## EXERCISE DIRECTIONS
The answer must be every entry, retyped without a single difference.

## MATERIALS PROVIDED
-- ==== Sys2Proof/Laws/PerInstr.lean ====
section
/-! SUPPORT. Statements made for each instruction as syntax, one lemma a constructor. EncodingShape: the encoding of an
instruction of the panel begins with one of the fourteen opcodes of 30_encoding.md R96, and that of every other one is the two
bytes of a symbol (R90) or of a host word (R93), their unused bits zero. -/

namespace Sys2Proof.Laws.EncodingShape

def Statement (i : Instr) : Prop :=
  match i.format with
  | .panelOpcode => ∃ op rest, encode i = op :: rest ∧ op ∈ Machine.panelOpcodes
  | .busSymbol => ∃ lo hi : Byte, encode i = [lo, hi] ∧ hi.toNat < 2
  | .hostWord => ∃ lo hi : Byte, encode i = [lo, hi] ∧ hi.toNat < 6

theorem swreset : Statement .swreset := ⟨_, _, rfl, by decide⟩
theorem drvout : Statement .drvout := ⟨_, _, rfl, by decide⟩
theorem dentry : Statement .dentry := ⟨_, _, rfl, by decide⟩
theorem ramxwin (xs xe : Coord) : Statement (.ramxwin xs xe) := ⟨_, _, rfl, by decide⟩
theorem ramywin (ys ye : Coord) : Statement (.ramywin ys ye) := ⟨_, _, rfl, by decide⟩
theorem ramxcnt : Statement .ramxcnt := ⟨_, _, rfl, by decide⟩
theorem ramycnt : Statement .ramycnt := ⟨_, _, rfl, by decide⟩
theorem border : Statement .border := ⟨_, _, rfl, by decide⟩
theorem updctl1 : Statement .updctl1 := ⟨_, _, rfl, by decide⟩
theorem tempsen : Statement .tempsen := ⟨_, _, rfl, by decide⟩
theorem wrram : Statement .wrram := ⟨_, _, rfl, by decide⟩
theorem updctl2 : Statement .updctl2 := ⟨_, _, rfl, by decide⟩
theorem activate : Statement .activate := ⟨_, _, rfl, by decide⟩
theorem dsleep : Statement .dsleep := ⟨_, _, rfl, by decide⟩
theorem cmd (b : Byte) : Statement (.cmd b) := ⟨_, _, rfl, by decide⟩
theorem dat (b : Byte) : Statement (.dat b) := ⟨_, _, rfl, by decide⟩
theorem openSession (m : Byte) : Statement (.openSession m) := ⟨_, _, rfl, by decide⟩
theorem init : Statement .init := ⟨_, _, rfl, by decide⟩
theorem paint (c : Byte) : Statement (.paint c) := ⟨_, _, rfl, by decide⟩
theorem clear : Statement .clear := ⟨_, _, rfl, by decide⟩
theorem paintImage : Statement .paintImage := ⟨_, _, rfl, by decide⟩
theorem sleep : Statement .sleep := ⟨_, _, rfl, by decide⟩

end Sys2Proof.Laws.EncodingShape
end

## RESULT FOR THIS TASK
-- ==== Sys2Proof/Laws/PerInstr.lean ====
section
/-! SUPPORT. Statements made for each instruction as syntax, one lemma a constructor. EncodingShape: the encoding of an
instruction of the panel begins with one of the fourteen opcodes of 30_encoding.md R96, and that of every other one is the two
bytes of a symbol (R90) or of a host word (R93), their unused bits zero. -/

namespace Sys2Proof.Laws.EncodingShape

def Statement (i : Instr) : Prop :=
  match i.format with
  | .panelOpcode => ∃ op rest, encode i = op :: rest ∧ op ∈ Machine.panelOpcodes
  | .busSymbol => ∃ lo hi : Byte, encode i = [lo, hi] ∧ hi.toNat < 2
  | .hostWord => ∃ lo hi : Byte, encode i = [lo, hi] ∧ hi.toNat < 6

theorem swreset : Statement .swreset := ⟨_, _, rfl, by decide⟩
theorem drvout : Statement .drvout := ⟨_, _, rfl, by decide⟩
theorem dentry : Statement .dentry := ⟨_, _, rfl, by decide⟩
theorem ramxwin (xs xe : Coord) : Statement (.ramxwin xs xe) := ⟨_, _, rfl, by decide⟩
theorem ramywin (ys ye : Coord) : Statement (.ramywin ys ye) := ⟨_, _, rfl, by decide⟩
theorem ramxcnt : Statement .ramxcnt := ⟨_, _, rfl, by decide⟩
theorem ramycnt : Statement .ramycnt := ⟨_, _, rfl, by decide⟩
theorem border : Statement .border := ⟨_, _, rfl, by decide⟩
theorem updctl1 : Statement .updctl1 := ⟨_, _, rfl, by decide⟩
theorem tempsen : Statement .tempsen := ⟨_, _, rfl, by decide⟩
theorem wrram : Statement .wrram := ⟨_, _, rfl, by decide⟩
theorem updctl2 : Statement .updctl2 := ⟨_, _, rfl, by decide⟩
theorem activate : Statement .activate := ⟨_, _, rfl, by decide⟩
theorem dsleep : Statement .dsleep := ⟨_, _, rfl, by decide⟩
theorem cmd (b : Byte) : Statement (.cmd b) := ⟨_, _, rfl, by decide⟩
theorem dat (b : Byte) : Statement (.dat b) := ⟨_, _, rfl, by decide⟩
theorem openSession (m : Byte) : Statement (.openSession m) := ⟨_, _, rfl, by decide⟩
theorem init : Statement .init := ⟨_, _, rfl, by decide⟩
theorem paint (c : Byte) : Statement (.paint c) := ⟨_, _, rfl, by decide⟩
theorem clear : Statement .clear := ⟨_, _, rfl, by decide⟩
theorem paintImage : Statement .paintImage := ⟨_, _, rfl, by decide⟩
theorem sleep : Statement .sleep := ⟨_, _, rfl, by decide⟩

end Sys2Proof.Laws.EncodingShape
end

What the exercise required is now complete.